A petition to ease restrictions on MRI machine ownership for community hospitals was struck down Wednesday by the State Health Coordinating Council’s Technology and Equipment Committee, a division of the the North Carolina Department of Health and Human Services.
The petition, filed by the Cape Fear Valley Health System, headquartered in Fayetteville, requested that community hospitals be able to justify purchase of their own MRI units, regardless of whether the SHCC determines there is a “need” for more.
Under current Certificate of Need rules, a community hospital that is leasing a mobile MRI unit can apply to buy its own MRI unit only if usage exceeds 1,716 scans, the current minimum threshold set by CON for rural hospitals.
The petition sought to create an exception for community hospitals by allowing them to justify a simple swap from leasing to buying MRI machines.
Although committee members unanimously voted down the petition, they also addressed the hardships rural hospitals face when trying to acquire updated medical equipment under current CON rules.

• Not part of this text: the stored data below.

section upd_setDat
variable (s : State) (x : Dat)
@[simp] theorem State.setDat_pending : (s.setDat x).pending = s.pending := id rfl
@[simp] theorem State.setDat_stamp : (s.setDat x).stamp = s.stamp := id rfl
@[simp] theorem State.setDat_regs : (s.setDat x).regs = s.regs := id rfl
@[simp] theorem State.setDat_latch : (s.setDat x).latch = s.latch := id rfl
@[simp] theorem State.setDat_raised : (s.setDat x).raised = s.raised := id rfl
@[simp] theorem State.setDat_free : (s.setDat x).free = s.free := id rfl
@[simp] theorem State.setDat_sys : (s.setDat x).sys = s.sys := id rfl
@[simp] theorem State.setDat_mbx : (s.setDat x).mbx = s.mbx := id rfl
@[simp] theorem State.setDat_svy : (s.setDat x).svy = s.svy := id rfl
@[simp] theorem State.setDat_host : (s.setDat x).host = s.host := id rfl
@[simp] theorem State.setDat_flt : (s.setDat x).flt = s.flt := id rfl
@[simp] theorem State.setDat_gaz : (s.setDat x).gaz = s.gaz := id rfl
@[simp] theorem State.setDat_pwr : (s.setDat x).pwr = s.pwr := id rfl
@[simp] theorem State.setDat_streams : (s.setDat x).streams = s.streams := id rfl
@[simp] theorem State.setDat_store : (s.setDat x).store = s.store := id rfl
@[simp] theorem State.setDat_stitch : (s.setDat x).stitch = s.stitch := id rfl
@[simp] theorem State.setDat_fabric : (s.setDat x).fabric = s.fabric := id rfl
@[simp] theorem State.setDat_swt : (s.setDat x).swt = s.swt := id rfl
@[simp] theorem State.setDat_air : (s.setDat x).air = s.air := id rfl
@[simp] theorem State.setDat_ldr : (s.setDat x).ldr = s.ldr := id rfl
@[simp] theorem State.setDat_links : (s.setDat x).links = s.links := id rfl
@[simp] theorem State.setDat_mer : (s.setDat x).mer = s.mer := id rfl
@[simp] theorem State.setDat_pins : (s.setDat x).pins = s.pins := id rfl
@[simp] theorem State.setDat_grt : (s.setDat x).grt = s.grt := id rfl
@[simp] theorem State.setDat_mem : (s.setDat x).mem = s.mem := id rfl
@[simp] theorem State.setDat_thm : (s.setDat x).thm = s.thm := id rfl
end upd_setDat

section upd_setMer
variable (s : State) (x : Mer)
@[simp] theorem State.setMer_pending : (s.setMer x).pending = s.pending := id rfl
@[simp] theorem State.setMer_stamp : (s.setMer x).stamp = s.stamp := id rfl
@[simp] theorem State.setMer_regs : (s.setMer x).regs = s.regs := id rfl
@[simp] theorem State.setMer_latch : (s.setMer x).latch = s.latch := id rfl
@[simp] theorem State.setMer_raised : (s.setMer x).raised = s.raised := id rfl
@[simp] theorem State.setMer_free : (s.setMer x).free = s.free := id rfl
@[simp] theorem State.setMer_sys : (s.setMer x).sys = s.sys := id rfl
@[simp] theorem State.setMer_mbx : (s.setMer x).mbx = s.mbx := id rfl
@[simp] theorem State.setMer_svy : (s.setMer x).svy = s.svy := id rfl
@[simp] theorem State.setMer_host : (s.setMer x).host = s.host := id rfl
@[simp] theorem State.setMer_flt : (s.setMer x).flt = s.flt := id rfl
@[simp] theorem State.setMer_gaz : (s.setMer x).gaz = s.gaz := id rfl
@[simp] theorem State.setMer_pwr : (s.setMer x).pwr = s.pwr := id rfl
@[simp] theorem State.setMer_streams : (s.setMer x).streams = s.streams := id rfl
@[simp] theorem State.setMer_store : (s.setMer x).store = s.store := id rfl
@[simp] theorem State.setMer_stitch : (s.setMer x).stitch = s.stitch := id rfl
@[simp] theorem State.setMer_fabric : (s.setMer x).fabric = s.fabric := id rfl
@[simp] theorem State.setMer_swt : (s.setMer x).swt = s.swt := id rfl
@[simp] theorem State.setMer_air : (s.setMer x).air = s.air := id rfl
@[simp] theorem State.setMer_ldr : (s.setMer x).ldr = s.ldr := id rfl
@[simp] theorem State.setMer_links : (s.setMer x).links = s.links := id rfl
@[simp] theorem State.setMer_pins : (s.setMer x).pins = s.pins := id rfl
@[simp] theorem State.setMer_grt : (s.setMer x).grt = s.grt := id rfl
@[simp] theorem State.setMer_mem : (s.setMer x).mem = s.mem := id rfl
@[simp] theorem State.setMer_thm : (s.setMer x).thm = s.thm := id rfl
@[simp] theorem State.setMer_dat : (s.setMer x).dat = s.dat := id rfl
end upd_setMer

section upd_setAir
variable (s : State) (x : Air)
@[simp] theorem State.setAir_pending : (s.setAir x).pending = s.pending := id rfl
@[simp] theorem State.setAir_stamp : (s.setAir x).stamp = s.stamp := id rfl
@[simp] theorem State.setAir_regs : (s.setAir x).regs = s.regs := id rfl
@[simp] theorem State.setAir_latch : (s.setAir x).latch = s.latch := id rfl
@[simp] theorem State.setAir_raised : (s.setAir x).raised = s.raised := id rfl
@[simp] theorem State.setAir_free : (s.setAir x).free = s.free := id rfl
@[simp] theorem State.setAir_sys : (s.setAir x).sys = s.sys := id rfl
@[simp] theorem State.setAir_mbx : (s.setAir x).mbx = s.mbx := id rfl
@[simp] theorem State.setAir_svy : (s.setAir x).svy = s.svy := id rfl
@[simp] theorem State.setAir_host : (s.setAir x).host = s.host := id rfl
@[simp] theorem State.setAir_flt : (s.setAir x).flt = s.flt := id rfl
@[simp] theorem State.setAir_gaz : (s.setAir x).gaz = s.gaz := id rfl
@[simp] theorem State.setAir_pwr : (s.setAir x).pwr = s.pwr := id rfl
@[simp] theorem State.setAir_streams : (s.setAir x).streams = s.streams := id rfl
@[simp] theorem State.setAir_store : (s.setAir x).store = s.store := id rfl
@[simp] theorem State.setAir_stitch : (s.setAir x).stitch = s.stitch := id rfl
@[simp] theorem State.setAir_fabric : (s.setAir x).fabric = s.fabric := id rfl
@[simp] theorem State.setAir_swt : (s.setAir x).swt = s.swt := id rfl
@[simp] theorem State.setAir_ldr : (s.setAir x).ldr = s.ldr := id rfl
@[simp] theorem State.setAir_links : (s.setAir x).links = s.links := id rfl
@[simp] theorem State.setAir_mer : (s.setAir x).mer = s.mer := id rfl
@[simp] theorem State.setAir_pins : (s.setAir x).pins = s.pins := id rfl
@[simp] theorem State.setAir_grt : (s.setAir x).grt = s.grt := id rfl
@[simp] theorem State.setAir_mem : (s.setAir x).mem = s.mem := id rfl
@[simp] theorem State.setAir_thm : (s.setAir x).thm = s.thm := id rfl
@[simp] theorem State.setAir_dat : (s.setAir x).dat = s.dat := id rfl
end upd_setAir

section upd_setFhe
variable (s : State) (x : Fhe)
@[simp] theorem State.setFhe_pending : (s.setFhe x).pending = s.pending := id rfl
@[simp] theorem State.setFhe_stamp : (s.setFhe x).stamp = s.stamp := id rfl
@[simp] theorem State.setFhe_regs : (s.setFhe x).regs = s.regs := id rfl
@[simp] theorem State.setFhe_latch : (s.setFhe x).latch = s.latch := id rfl
@[simp] theorem State.setFhe_raised : (s.setFhe x).raised = s.raised := id rfl
@[simp] theorem State.setFhe_free : (s.setFhe x).free = s.free := id rfl
@[simp] theorem State.setFhe_sys : (s.setFhe x).sys = s.sys := id rfl
@[simp] theorem State.setFhe_mbx : (s.setFhe x).mbx = s.mbx := id rfl
@[simp] theorem State.setFhe_svy : (s.setFhe x).svy = s.svy := id rfl
@[simp] theorem State.setFhe_host : (s.setFhe x).host = s.host := id rfl
@[simp] theorem State.setFhe_flt : (s.setFhe x).flt = s.flt := id rfl
@[simp] theorem State.setFhe_gaz : (s.setFhe x).gaz = s.gaz := id rfl
@[simp] theorem State.setFhe_pwr : (s.setFhe x).pwr = s.pwr := id rfl
@[simp] theorem State.setFhe_streams : (s.setFhe x).streams = s.streams := id rfl
@[simp] theorem State.setFhe_store : (s.setFhe x).store = s.store := id rfl
@[simp] theorem State.setFhe_stitch : (s.setFhe x).stitch = s.stitch := id rfl
@[simp] theorem State.setFhe_fabric : (s.setFhe x).fabric = s.fabric := id rfl
@[simp] theorem State.setFhe_swt : (s.setFhe x).swt = s.swt := id rfl
@[simp] theorem State.setFhe_air : (s.setFhe x).air = s.air := id rfl
@[simp] theorem State.setFhe_ldr : (s.setFhe x).ldr = s.ldr := id rfl
@[simp] theorem State.setFhe_mer : (s.setFhe x).mer = s.mer := id rfl
@[simp] theorem State.setFhe_pins : (s.setFhe x).pins = s.pins := id rfl
@[simp] theorem State.setFhe_grt : (s.setFhe x).grt = s.grt := id rfl
@[simp] theorem State.setFhe_mem : (s.setFhe x).mem = s.mem := id rfl
@[simp] theorem State.setFhe_thm : (s.setFhe x).thm = s.thm := id rfl
@[simp] theorem State.setFhe_dat : (s.setFhe x).dat = s.dat := id rfl
end upd_setFhe

section upd_setLane
variable (s : State) (n : Nat) (x : Lane)
@[simp] theorem State.setLane_pending : (s.setLane n x).pending = s.pending := id rfl
@[simp] theorem State.setLane_stamp : (s.setLane n x).stamp = s.stamp := id rfl
@[simp] theorem State.setLane_regs : (s.setLane n x).regs = s.regs := id rfl
@[simp] theorem State.setLane_latch : (s.setLane n x).latch = s.latch := id rfl
@[simp] theorem State.setLane_raised : (s.setLane n x).raised = s.raised := id rfl
@[simp] theorem State.setLane_free : (s.setLane n x).free = s.free := id rfl
@[simp] theorem State.setLane_sys : (s.setLane n x).sys = s.sys := id rfl
@[simp] theorem State.setLane_mbx : (s.setLane n x).mbx = s.mbx := id rfl
@[simp] theorem State.setLane_svy : (s.setLane n x).svy = s.svy := id rfl
@[simp] theorem State.setLane_host : (s.setLane n x).host = s.host := id rfl
@[simp] theorem State.setLane_flt : (s.setLane n x).flt = s.flt := id rfl
@[simp] theorem State.setLane_gaz : (s.setLane n x).gaz = s.gaz := id rfl
@[simp] theorem State.setLane_pwr : (s.setLane n x).pwr = s.pwr := id rfl
@[simp] theorem State.setLane_streams : (s.setLane n x).streams = s.streams := id rfl
@[simp] theorem State.setLane_store : (s.setLane n x).store = s.store := id rfl
@[simp] theorem State.setLane_stitch : (s.setLane n x).stitch = s.stitch := id rfl
@[simp] theorem State.setLane_fabric : (s.setLane n x).fabric = s.fabric := id rfl
@[simp] theorem State.setLane_swt : (s.setLane n x).swt = s.swt := id rfl
@[simp] theorem State.setLane_air : (s.setLane n x).air = s.air := id rfl
@[simp] theorem State.setLane_ldr : (s.setLane n x).ldr = s.ldr := id rfl
@[simp] theorem State.setLane_mer : (s.setLane n x).mer = s.mer := id rfl
@[simp] theorem State.setLane_pins : (s.setLane n x).pins = s.pins := id rfl
@[simp] theorem State.setLane_grt : (s.setLane n x).grt = s.grt := id rfl
@[simp] theorem State.setLane_mem : (s.setLane n x).mem = s.mem := id rfl
@[simp] theorem State.setLane_thm : (s.setLane n x).thm = s.thm := id rfl
@[simp] theorem State.setLane_dat : (s.setLane n x).dat = s.dat := id rfl
end upd_setLane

“It’s sort of a chicken and an egg situation,” said committee member Trey Adams, who represents small businesses. “It’s really tough for rural hospitals to get the volumes on a mobile [MRI unit] to get to the point where they would trigger the need [for a fixed unit].”
Some on the committee, however, stated that processes are already in place to address the issues faced by local hospitals who want to purchase their own MRI equipment.
“There’s a special needs review process in place that isn’t going to change,” said Kelly Hollis of Research Triangle Institute Health Solutions, whose clients include major pharmaceutical and medical device manufacturing companies. “Why wouldn’t we leave it as it is and encourage hospitals that have a need to apply for just a special needs determination?”
Adams said the costs of applying for a CON merely to buy a currently leased MRI unit are burdensome, especially for rural hospitals. He suggested lowering the MRI usage requirements for rural hospitals that now lease their equipment but wish to purchase machines.
“It’s an expensive process to apply for [equipment],” Adams said. “Is that necessary? Shouldn’t we rewrite this methodology to make it more feasible in terms of time and cost associated with doing that?”
The base fee for a CON application is currently $5,000, with an additional charge of 0.3 percent of requested equipment costing $1,000,000 or more. The result is an average fee of $30,000 — nonrefundable to the applicant — even if the application is denied.
“Implicit in the agency’s analysis is that the special needs petition channel remains available for local needs, said Christopher Ullrich, a radiologist and committee member. “What it’s designed to do is to get away from a one-size-fits-all [system] — recognizing that you can’t write a rule that fits every [situation]. That special needs process is meant to identify adjustments that need to be made based on local conditions.”
The committee moved to consider revising CON rules for MRI usage in the coming months, and will meet again April 27 for further discussion.